Say you have a million beetles, and your task is to catalogue the size of their spots. So you will make a table, where each row is a beetle and the number in the row represent the size of spots;

 [[.3, 1.2, 0.5],
  [.6, .7],
  [1.4, .9, .5, .7],
  [.2, .3, .1, .7, .1]]

Also, you decide to store this in a numpy array, for which you pad the lists with None (numpy will convert this to np.nan).

 [[.3, 1.2, 0.5, None, None],
  [.6, .7, None, None, None],
  [1.4, .9, .5, .7, None],
  [.2, .3, .1, .7, .1]]

But there is a problem, values represented as None can be None for one of 3 reasons;

  1. The beetle dosn't have many spots; that quantity does not exist.

  2. The beetle won't stay still and you can't measure the spot.

  3. You haven't got round to measuring that beetle yet, so the value is unassigned.

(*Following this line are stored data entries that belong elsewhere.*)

/-- The valves at the end of a motion (R53). -/
theorem stepShut_endMotion {s : State} {o : Op} {st : Step} (hp : o.step? = some st) :
    StepShut s (s.endMotion o) o.hatch st := by
  have hnodes : (s.endMotion o).nodes = (s.shutValves o.hatch st).nodes := by
    rw [endMotion_keeps, State.motionShut, hp]
  obtain ⟨hshut, hother⟩ := stepShut_shutValves s o.hatch st
  exact ⟨fun i hi role hr p hb => (outAt_of_nodes hnodes ..).trans (hshut i hi role hr p hb),
    fun a k hn => (outAt_of_nodes hnodes a k).trans (hother a k hn)⟩

/-- Settles O31: the dwell, the tables of targets, and the Engine's cases at a hand-on. -/
theorem dwellCompletes : Obligations.DwellCompletes := by
  unfold Obligations.DwellCompletes
  refine ⟨?_, ?_, fun hr st => ⟨targetHolds_iff hr st, stepDisagrees_iff hr st⟩, ?_⟩
  · intro s dt h n t0 hr c hp hh hc hrel hd hdue hq hdir
    have hdue' : c.dwellDue (s.advance dt).now = true := by
      rw [advance_now hp]
      exact (dwellDue_iff hd _).mpr hdue
    have hexec := (exec_dwellComplete hp dt h n).trans
      (congrArg _ (completeDwell_of_due (s := s.advance dt) hh hc hdue'))
    have hh' := hatch?_dwelt (s := s.advance dt) hh n
    have hothers := sameOther_updHatch (s.advance dt) h (fun x => { x with
      cleats := updateKey Cleat.num n (fun y => { y with dwell := .complete }) x.cleats })
      (by intros; rfl)
    refine ⟨⟨_, hexec, rfl, hothers.hatch, hh'⟩, fun hb => ?_⟩
    have hstill : ((s.advance dt).dwelt h n).hatchEvent h =
        ((s.advance dt).dwelt h n).refresh h := by
      cases ho : s.op? h with
      | none => exact hatchEvent_of_still (engineTakes_of_none ((op?_refresh hh' h).trans ho))
      | some o =>
        have hrest := busy_eq_false_iff.mp hb
        rw [opState_of_op? ho] at hrest
        exact hatchEvent_of_rest (s := (s.advance dt).dwelt h n) ho hh' hrest.1 hrest.2
    refine ⟨_, _, hexec.trans (congrArg _ hstill), ?_,
      fun k hk => ((sameOther_refresh _ h).hatch k hk).trans (hothers.hatch k hk),
      hatch?_refresh hh', ?_⟩
    · rw [refresh_eq hh']
      rfl
    · have hnum : hr.num = h := findKey_key (key := Hatch.num) hh
      have hcnum : c.num = n := findKey_key hc
      have hfound : findKey Cleat.num n (hr.cleats.map fun x =>
          if x.num = n then { x with dwell := .complete } else x) =
          some { c with dwell := .complete } := by
        rw [← updateKey_eq, findKey_updateKey_same Cleat.num n _ (by intro _ hk; exact hk), hc]
        rfl
      refine (findKey_map Cleat.num _ (deriveCleat_num _ _) n _).trans
        ((congrArg (Option.map _) hfound).trans (congrArg some ?_))
      refine deriveCleat_of_complete hrel rfl ?_ hdir
      rw [← hcnum, ← hnum] at hq
      exact hq
  · intro s dt h n hr c hp hh hc hearly
    have hnot : c.dwellDue (s.advance dt).now = false := by
      rw [advance_now hp]
      exact dwellDue_of_early hearly
    exact (exec_dwellComplete hp dt h n).trans
      (congrArg _ (completeDwell_of_early (s := s.advance dt) hh hc hnot))
  · rintro s h o hr new ho hh rfl
    have hkey : o.hatch = h := findKey_key ho
    have hnum : (s.deriveHatch hr).num = h :=
      findKey_key (key := Hatch.num) (hatch?_refresh hh)
    refine ⟨hatchEvent_of_rest ho hh, fun st rest hp => ⟨fun hd hst => ?_,
      fun hd hst => hatchEvent_of_queued ho hh hp hst hd, fun g hd hst hg => ⟨fun ht => ?_, fun ht => ?_⟩⟩⟩
    · have ho' := (op?_refresh hh h).trans ho
      have hbusy := hst.imp And.left And.left
      refine ⟨_, hatchEvent_of_disagree ho hh hp hd hst, onlyMotion_faultOp ..,
        (sameOther_refresh s h).trans (sameOther_faultOp ..), ?_,
        op?_haltOp_same ho' _ _ _ hbusy, ?_, entry?_haltOp ho' _ _ _, grant?_haltOp ho' _ _ _⟩
      · rw [State.faultOp, haltOp_keeps]
      · have hshut := haltShut_haltOp ho' .faulted (some .fault) (some .disagree) hbusy
        exact ⟨fun hm => (hshut.1 hm).trans (nodes_refresh hh), fun x hm hx =>
          (hshut.2 x hm hx).of_written (points_refresh hh)
            fun a k _ => outAt_of_nodes (nodes_refresh hh) a k⟩
    · rw [hatchEvent_of_short ho hh hp hst hd hg ht, State.driven, writeDriven_eq_writeValves, hnum]
    · refine ⟨_, hatchEvent_of_target ho hh hp hst hd hg ht,
        (onlyMotion_driven ..).trans (onlyMotion_endMotion ..),
        (sameOther_refresh s h).trans
          ((sameOther_driven ..).trans (hkey ▸ sameOther_endMotion ..)), ?_, ?_, ?_, ?_, ?_, ?_, ?_, ?_⟩
      · rw [endMotion_driven_keeps]
      · rw [endMotion_driven_keeps, refresh_eq hh]
      · rw [endMotion_driven_keeps, refresh_eq hh]
      · rw [endMotion_driven_keeps, refresh_eq hh]
      · rw [endMotion_driven_keeps]
        exact (op?_refresh hh h).trans ho
      · rw [granted_endMotion, driven_eq, granted_refresh, hkey]
        exact List.filter_congr fun x _ => Bool.eq_iff_iff.mpr (by simp)
      · have hidle := hatch?_endMotion_same ((s.refresh h).driven (s.deriveHatch hr) st g.setpoint) o
        rwa [hkey, hatch?_driven, hatch?_refresh hh] at hidle
      · have hshut := stepShut_endMotion
          (s := (s.refresh h).driven (s.deriveHatch hr) st g.setpoint) (o := o)
          (congrArg List.head? hp)
        rw [hkey] at hshut
        refine StepShut.of_written ?_ (fun a k hn => ?_) hshut
        · rw [driven_eq, points_refresh hh]
        · refine (outAt_driven_other _ fun hv => hn ?_).trans
            (outAt_of_nodes (nodes_refresh hh) a k)
          simpa only [hnum, State.IsValveOf, State.point?, points_refresh hh] using hv
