/-- One tile (R26, R57, R58, R80, R134). retractLost lists the blocks whose clean batch would clear
RETRACT_LOST, which is set while the list is not empty (R366). -/
structure Tile where
  state : TileState
  owner : Option (Nat × Nat)
  role : Nat
  pair : Nat
  weights : List Host.Cell
  shadow : Bool
  cfgs : List TileCfg
  gainCorr : Nat
  gammaS : Nat
  tempS : Int
  settled : Bool
  driftRes : Nat
  offsetTrim : Tbl Int
  gainTrim : Tbl Int
  beta : Tbl Int
  calTemp : Int
  refDue : Bool
  calDue : Bool
  testDue : Bool
  withheld : Bool
  refreshRaised : Bool
  cleanTests : Nat
  batches : Tbl Batch
  retractList : List RetractEntry
  retractLost : List Nat
  inFlight : List TileOp
  running : Option Running
  lastCfg : List Word
  outReg : Tbl Nat
  status : Nat
  job : Option WhiskJob
deriving DecidableEq, Repr

/-! ## Cores -/

/-- An accumulator slot with its metadata (Table 6.3): state 0 Free, 1 Open, 2 Complete. far holds what partial
sums of other cores brought, kept apart so that a discarded attempt (R111) can be taken out again. -/
structure Slot where
  state : Nat
  expMax : Int
  accShift : Int
  partTotal : Nat
  ledger : List Nat
  item : Nat
  block : Nat
  run : Nat
  flow : Nat
  lanes : Tbl Int
  far : Tbl Int
deriving DecidableEq, Repr

/-- A number of an input or of Skillet (R86, R176): a sign with m × 2^e, an infinity or NaN. -/
inductive Fp where
  | nan
  | inf (neg : Bool)
  | fin (neg : Bool) (m : Nat) (e : Int)
deriving DecidableEq, Repr

/-- The row codes and scales Scoop formed for one item (R93, R96): for each template its rows' codes and its
groups' scales and zero points, and for each output block EXP_MAX (R155). -/
structure Codes where
  item : Nat
  templ : List (List (Nat × Int))
  scales : List (List (Scale × Nat))
  expMax : List Int
deriving DecidableEq, Repr

/-- A read-out row passing through the Skillet chain (R176), in FP32 words, none where a lane is absent; the next
step; and the golden answer with its EXP_min (R186). -/
structure Readout where
  item : Nat
  row : List (Option Word)
  index : Nat
  golden : Option (Int × Tbl Int)
deriving DecidableEq, Repr

/-- A batch loop under way (R161, R162, R166): the items held (of the present claim where items are claimed), the
operations of them issued, the codes formed, the (b, n) opened and not read out, the items read out, whether a claim is under
way or has ended the loop. fresh and judged say how the carried scales stand (R109 to R111); sat and marks hold back what the
attempt adds to its window until it is judged; groupSat and peaks (saturations and elements; peak) and extremes follow each
group, by 16 × template + group; attempt counts the runs of the layer. -/
structure Loop where
  items : List Nat
  issued : Nat
  codes : List Codes
  opened : List (Nat × Nat)
  out : List Nat
  claiming : Bool
  ended : Bool
  fresh : Bool
  judged : Bool
  sat : Nat
  marks : List Nat
  groupSat : Tbl (Nat × Nat)
  peaks : Tbl Nat
  extremes : Tbl (Fp × Fp)
  attempt : Nat
deriving DecidableEq, Repr

/-- Why a queue is stalled (R196). -/
inductive Stall where
  | none
  | wait (counter expected : Nat) (shared : Bool)
  | lid (line : Nat) (arrived : Bool)
  | fence (number : Nat)
  | work
  | tongs
deriving DecidableEq, Repr

/-- A part resident on a queue (R193, R208, R247), with the clk of its last progress, of its entry and of the
start of its stall. -/
structure Queue where
  ctx : Nat
  run : Nat
  part : Nat
  step : Nat
  stall : Stall
  loop : Option Loop
  readout : Option Readout
  progressClk : Nat
  resumptions : Nat
  entryClk : Nat
  stallClk : Nat
deriving DecidableEq, Repr

/-- One operation while its tiles run it (R153, R361): the tiles that take part, by copy, half and tile; their registers
with the zero-point correction taken off, by 4 × copy + half; those finished; the copy committed early (R364);
and the halves settled, each with its lanes. -/
structure Join where
  op : TileOp
  units : List (Nat × Nat × Nat)
  regs : Tbl (Tbl Int)
  done : List Nat
  committed : Option Nat
  settled : Tbl (Tbl Int)
deriving DecidableEq, Repr

/-- A request to Tongs (R185): for a dispute or an assured disagreement of one half of an operation, or for a golden
item. -/
inductive TongsReq where
  | dispute (op : TileOp) (tile : Nat) (blocks : List Nat)
  | assured (op : TileOp) (lanes : List Nat)
  | golden (queue : Nat) (item : Nat)
deriving DecidableEq, Repr

/-- One core (Table 6.1); busyClk is the clk at which its last admitted operation left a tile (R20). -/
structure Core where
  slots : Tbl Slot
  act : List Host.Cell
  queues : Tbl Queue
  joins : List Join
  tongs : List TongsReq
  arrivals : Nat
  lfsr : Word
  prefetch : List Nat
  fenceNext : Nat
  testSlices : Nat
  testFails : Nat
  firstFail : Nat
  firstFault : Option Nat
  repeatCode : Option Nat
  testCmd : Option Nat
  testStart : Nat
  cleanSlices : Nat
  marginClock : Bool
  busyClk : Nat
  runs : Tbl (List (Nat × Nat))
deriving DecidableEq, Repr

/-- A message on the Ladle (Table 6.6, R171). -/
inductive LadleBody where
  | psum (run item block slot : Nat) (parts : List Nat) (lanes : Tbl Int) (expMax : Int) (accShift : Int)
      (partTotal : Nat)
  | act (ctx : Nat) (part : Nat) (offset : Nat) (data : Bytes)
  | signal (ctx : Nat) (counter : Nat) (inc : Nat)
deriving DecidableEq, Repr

/-- A Ladle message with its route and the queue that sent it. -/
structure LadleMsg where
  src : Nat
  dst : Nat
  queue : Nat
  body : LadleBody
deriving DecidableEq, Repr

/-- A claim or reset on its way to the counter node, or its reply on its way back (R165 to R167). -/
structure ClaimMsg where
  core : Nat
  queue : Nat
  seq : Nat
  counter : Nat
  amount : Nat
  reset : Option Nat
  reply : Option Nat
deriving DecidableEq, Repr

My problem doesn't actually involve beetles, but the principles are the same. I want 3 different None values so I can keep these missing value causes distinct. My current solution is to use a value so large that it is physically improbable, but this is not a very safe solution.

Assume you cannot use negative numbers - in reality the quantity I am measuring could be negative.

The data is big and read speed is important.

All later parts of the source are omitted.